**Problem to solve:** Could you please find each line in the records that contains the word "pairs" and copy it?

**Supplied records:**
-- ==== Sys2Proof/Machine/State.lean ====
section
/-! DEFINITION. The state of the ZW1650: everything the spec gives the machine, as plain data, and its value right after the VAO power-on reset. Every field's initial value is the reset value of the spec, or a value that a log entry names. -/

namespace Sys2Proof.Machine

/-- A loop's lock (R347): whether it holds lock, since when, and whether its gate is open. -/
structure Loop where
  locked : Bool := false
  since : Nat := 0
  gate : Bool := false
  deriving DecidableEq, Repr

/-- One PPS input against a group's timescale (R261, R262): the last capture as taken and with OFS subtracted, the pulse's offset θ and whether the input is valid. -/
structure PpsCap where
  raw : Rat := 0
  last : Option Rat := none
  theta : Rat := 0
  valid : Bool := false
  /-- A pulse has been accepted that no servo update has taken yet. -/
  seen : Bool := false
  /-- A pulse has been accepted that no comparison tick has taken yet (R259). -/
  cmp : Bool := false
  deriving DecidableEq, Repr

/-- Everything a tenancy group holds beyond its registers. -/
structure Group where
  /-- The timescale's time since the TAI epoch, in ns, exact (R312). -/
  ts : Rat := 0
  /-- Integrator and output of the servo (R255), and its outputs since the last entry to ACQUIRE, newest first, up to 1,024 (R258). -/
  i : Rat := 0
  y : Rat := 0
  ys : List Rat := []
  /-- Consecutive updates with the input within LOCK_TH (09 Table 3). -/
  lockRun : Nat := 0
  /-- ACQUIRE was entered from UNSET; no update has passed since its entry (R256). -/
  fromUnset : Bool := false
  fresh : Bool := false
  /-- ROOT_ID of the group (R251). -/
  root : BitVec 14 := 0
  /-- The source configuration in force (R253). -/
  src : Word := 0
  /-- Instant of entry to HOLDOVER (R258). -/
  holdFrom : Nat := 0
  /-- Consecutive ticks of agreement while a discrepancy is declared (R260). -/
  agree : Nat := 0
  /-- Group time at the last servo update and at the last comparison tick (R255, R259). -/
  updAt : Rat := 0
  tickAt : Rat := 0
  /-- A servo update put off by a time operation on its TPLL cycle: that cycle's instant and the input that the update already had (R315). -/
  owed : Option (Nat × Option Rat) := none
  pps : Vector PpsCap 2 := Vector.replicate 2 {}
  deriving DecidableEq, Repr

/-- A journal entry, 02 Table 17 (R42). -/
structure JEntry where
  sec : Word
  ns : Word
  frac : BitVec 16
  seq : Word
  origin : Byte
  flags : Byte
  addr : Addr
  old : Word
  new : Word
  deriving DecidableEq, Repr

/-- A place of the SRAM ring: the entry, the instant it took effect on the moon clock (R47), and whether an uncorrectable memory error hit it (R414). -/
structure RingEntry where
  e : JEntry
  tookAt : Nat
  bad : Bool
  deriving DecidableEq, Repr

/-- The journal (R41 to R49). The ring holds its newest entry first. -/
structure Jrnl where
  ring : List RingEntry := []
  /-- Sequence the next entry takes (SEQ_NEXT). -/
  seqNext : Word := 0
  /-- Next sequence to commit (SEQ_COMMIT). -/
  seqCommit : Word := 0
  /-- Entries lost (GAP_TOTAL). -/
  gapTotal : Word := 0
  /-- Ring wraps (WRAP_COUNT) and entries written since the ring was empty. -/
  wrapCount : Word := 0
  written : Nat := 0
  /-- Tokens held, 0 to 8, and the instant the next token may be issued. -/
  tokens : Nat := 0
  tokenAt : Nat := 0
  /-- Page the next full commit writes (NEXT_PAGE) and the entries it already holds from a partial commit. -/
  nextPage : Nat := 0
  pageFill : Nat := 0
  /-- The oldest uncommitted entry is older than FLUSH_AGE. -/
  aged : Bool := false
  /-- An archive fetch that runs: the sequence and the latest instant of its end (R49). -/
  fetch : Option (Word × Nat) := none
  deriving DecidableEq, Repr

/-- Job states, 02 Table 24 (R52). -/
inductive JState where
  | idle | wait | run | done | failed | aborted
  deriving DecidableEq, Repr

/-- A job slot (R51 to R54): the job it took at START and its progress. -/
structure JobSlot where
  st : JState := .idle
  typ : Byte := 0
  target : Byte := 0
  arg0 : Word := 0
  arg1 : Word := 0
  handle : BitVec 16 := 0
  err : Nat := 0
  steps : Nat := 0
  total : Nat := 0
  res0 : Word := 0
  res1 : Word := 0
  yields : Nat := 0
  guaranteed : Nat := 0
  /-- Yields of the step now being attempted, and the instant from which it is attempted again (R53). -/
  stepYields : Nat := 0
  tryAt : Nat := 0
  /-- Working sums and counts of the job between its steps, by key. -/
  acc : List (Nat × Int) := []
  /-- Failing cells and LDPC units that a test has found so far. -/
  cells : List (Nat × Nat × Nat) := []
  logic : List Nat := []
  /-- What step 1 of a ledger update took (R329): the accumulators and the trend sample due. -/
  copied : List (Nat × Nat) := []
  due : Option (Nat × Word) := none
  deriving DecidableEq, Repr

/-- A device-started job that waits for slot 6 or 7 (R51). -/
structure DevJob where
  typ : Byte
  target : Byte
  arg0 : Word
  deriving DecidableEq, Repr

/-- The job sequencer (R50 to R54). -/
structure Jobs where
  slots : Vector JobSlot 8 := Vector.replicate 8 {}
  waiting : List DevJob := []
  /-- The slot whose job last took a step on a unit, by unit (R50). -/
  turns : List (Nat × Nat) := []
  /-- Device-wide count of STARTs, modulo 8,192. -/
  starts : BitVec 13 := 0
  deriving DecidableEq, Repr

/-- The NVM: its 4 Mbit array as (address, byte) pairs in canonical form, unlisted bytes erased (0xFF), the permanent sector fences of the configuration row (R418), and the staging buffer of the user area (R454). -/
structure Nvm where
  mem : List Host.Cell := []
  sectFence : BitVec 128 := 0
  /-- Staged words: block offset, then (user-area byte address, word) pairs. -/
  stageBlock : Nat := 0
  staged : List (Nat × Word) := []
  deriving DecidableEq, Repr

/-- A posted write on its way to a moon-copied domain (R35). -/
structure PostedWrite where
  origin : Origin
  addr : Nat
  data : Word
  view1 : Bool
  foreign : Bool
  /-- Bits of the data that take the register's contents in their place: the RW fields of the half that a v1 frame does not write (R67). -/
  keep : Word := 0
  /-- Its origin no longer waits for it: the frame that made it was aborted (R65). -/
  orphan : Bool := false
  deriving DecidableEq, Repr

/-- The result of an accepted frame that the port has not reported yet (R61). -/
structure Report where
  tag : BitVec 5
  result : BitVec 3
  data : Word
  seq : BitVec 16
  burst : Bool
  /-- The instant its frame completed. -/
  doneAt : Nat
  deriving DecidableEq, Repr

/-- The accepted frame of a port that still executes because the fabric holds its write (R36, R61): its tag, the register writes still to be made with their CRC checks, and what has been done. -/
structure Executing where
  tag : BitVec 5
  rest : List (Nat × Word × Bool)
  made : Nat
  posted : Bool
  isBurst : Bool
  data : Word
  deriving DecidableEq, Repr

/-- What a serial port shows at an instant beside its own frames (03 Table 5, R62, R75). (DESIGN CHOICE, notes/assumptions 8) -/
structure PortView where
  deaf : Bool
  up : Bool
  irq : Bool
  note : Bool
  safe : Bool
  gap : Bool
  deriving DecidableEq, Repr

/-- One serial port (R55 to R68). -/
structure Port where
  /-- Framing version: v1 (R68). -/
  v1 : Bool := false
  unreported : Option Report := none
  executing : Option Executing := none
  /-- The frame just before on the wire was refused: what the next reply says of it (R61). -/
  refused : Option Report := none
  /-- Words 1 to N − 1 of the last burst read (R64). -/
  buf : List Word := []
  /-- Key latch of v1 frames: the halfword and the register address (R67). -/
  latch : Option (BitVec 16 × Nat) := none
  /-- A gap record was written since it was last announced (R58), and when. -/
  gap : Bool := false
  gapAt : Nat := 0
  /-- A port reset in progress, with the latest instant of its end (R66). -/
  resetBy : Option Nat := none
  lastPage : Option Page := none
  /-- The held write of an aborted burst is still to complete and to count (R64, R65). -/
  tail : Bool := false
  /-- The bytes the port shifted out in its last frame; none while its MISO is high-impedance (R75). -/
  miso : List Byte := []
  /-- The changes of what the port shows since its last frame ended, newest first, each with its instant: a frame takes what stood at its falling edge (R57). -/
  views : List (Nat × PortView) := []
  deriving DecidableEq, Repr

/-- The MMD 30 window of one PHY address (R70, R71). -/
structure MdioWin where
  addrH : Byte := 0
  addrL : BitVec 16 := 0
  dataH : BitVec 16 := 0
  dataL : BitVec 16 := 0
  /-- The started access: true for a write. -/
  busy : Option Bool := none
  /-- The fabric holds the started write (R36). -/
  stalled : Bool := false
  result : BitVec 3 := 0
  inc : Bool := false
  deriving DecidableEq, Repr

/-- A remote request or reply, 03 Table 10. -/
structure Remote where
  tag : Byte
  op : BitVec 4
  result : BitVec 3
  addr : Addr
  data : Word
  seq : BitVec 16
  deriving DecidableEq, Repr

/-- The JTAG data register of REG_ACCESS (R433): the last access's result and data, and an access that runs. -/
structure Jtag where
  result : BitVec 3 := 0
  addr : Addr := 0
  data : Word := 0
  done : Bool := false
  /-- The fabric holds the started write (R36). -/
  stalled : Bool := false
  /-- The bits last captured for shifting out. -/
  out : BitVec 58 := 0
  /-- Instruction register of the test access port (17 Table 5): IDCODE after its reset. -/
  ir : Byte := 0xFE
  deriving DecidableEq, Repr

/-- The host port (R55 to R75). -/
structure HostPort where
  hsa : Port := {}
  hsb : Port := {}
  win : Vector MdioWin 16 := Vector.replicate 16 {}
  /-- The last value an MDIO read returned; none where no PHY answered. -/
  mdioOut : Option (BitVec 16) := none
  /-- The mailbox's request that waits for its reply: the channel and the deadline (R73). -/
  mail : Option (Ch × Nat) := none
  /-- Device-wide count of mailbox tags. -/
  tagNext : Byte := 0
  jtag : Jtag := {}
  /-- Snapshot requests that wait, by page base: the instant of the REQ, and the orbit that the page's channel sends next then (R37). -/
  snapAt : List (Nat × (Nat × Word)) := []
  /-- The place in the fabric's cyclic order of the origin that it served last: HSA, HSB, MDIO, remote CH0 to CH15, JTAG (R74). -/
  served : Nat := 19
  deriving DecidableEq, Repr

/-- What a transmitter sent in its last orbit (R82 to R92, R185): the type, none in phases 2 and 3; the index; the field (KTL or KTL-lite) or the training status word; the blocks of its codewords; and all its symbols, in level units. -/
structure OrbitOut where
  ty : Option OrbitTy
  index : Word
  ktl : Option KtlField
  lite : Option LiteField
  tsw : Option (BitVec 16)
  blocks : List Blk
  syms : List Int
  /-- The codes that the DAC takes (R147). -/
  dac : List Byte := []
  deriving DecidableEq, Repr

/-- Orbits and OAM of a channel (R81 to R101). -/
structure LineSt where
  /-- The transmitter sends orbits, and of which type the next one is; none while it sends none. -/
  txTy : Option OrbitTy := none
  /-- Index of the next orbit to send. -/
  txNext : Word := 0
  lastTx : Option OrbitOut := none
  /-- What was sent in the last 1,026 orbits of time, newest first: the instant of the first symbol, and the symbols (R150). -/
  sent : List (Nat × List Int) := []
  /-- Microseconds of a test pattern that have been sent (R236). -/
  patUs : Nat := 0
  /-- OAM messages that wait, in the order in which they became ready (R100). -/
  oamQ : List (BitVec 128) := []
  /-- The message in the slot being sent, 0 for idle, and whether the slot carries one at all (R99). -/
  oamNow : BitVec 128 := 0
  /-- Pieces of the slot being received, oldest first; none for a failed field (R101). -/
  oamIn : List (Option (BitVec 16)) := []
  /-- Messages delivered that wait for the unit they are for (R101), and comets of decoded fields that wait to be taken (R284), oldest first. -/
  inbox : List (BitVec 128) := []
  cometIn : List (BitVec 96) := []
  /-- Comets placed in the slots of the next field (R290). -/
  cometOut : List (BitVec 96) := []
  /-- Blocks so far of the frame being sent and of the frame being received (R426). -/
  txFrame : List Blk := []
  rxFrame : List Blk := []
  /-- The partner's orbit being received: its full index (R97, R189), its type as last decoded, and channel time at its mark in 2^−16 ns. -/
  rxIdx : Word := 0
  rxTy : Option OrbitTy := none
  rxArr : Nat := 0
  /-- The register of the training symbols, and whether this end sends them in phase 1 (R185, R186). -/
  trainReg : BitVec 31 := 0
  p1 : Bool := false
  /-- Bits sent in a standard mode since its last RS codeword (R133). -/
  stdBits : Nat := 0
  deriving DecidableEq, Repr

**Result:**
/-- The NVM: its 4 Mbit array as (address, byte) pairs in canonical form, unlisted bytes erased (0xFF), the permanent sector fences of the configuration row (R418), and the staging buffer of the user area (R454). -/
  /-- Staged words: block offset, then (user-area byte address, word) pairs. -/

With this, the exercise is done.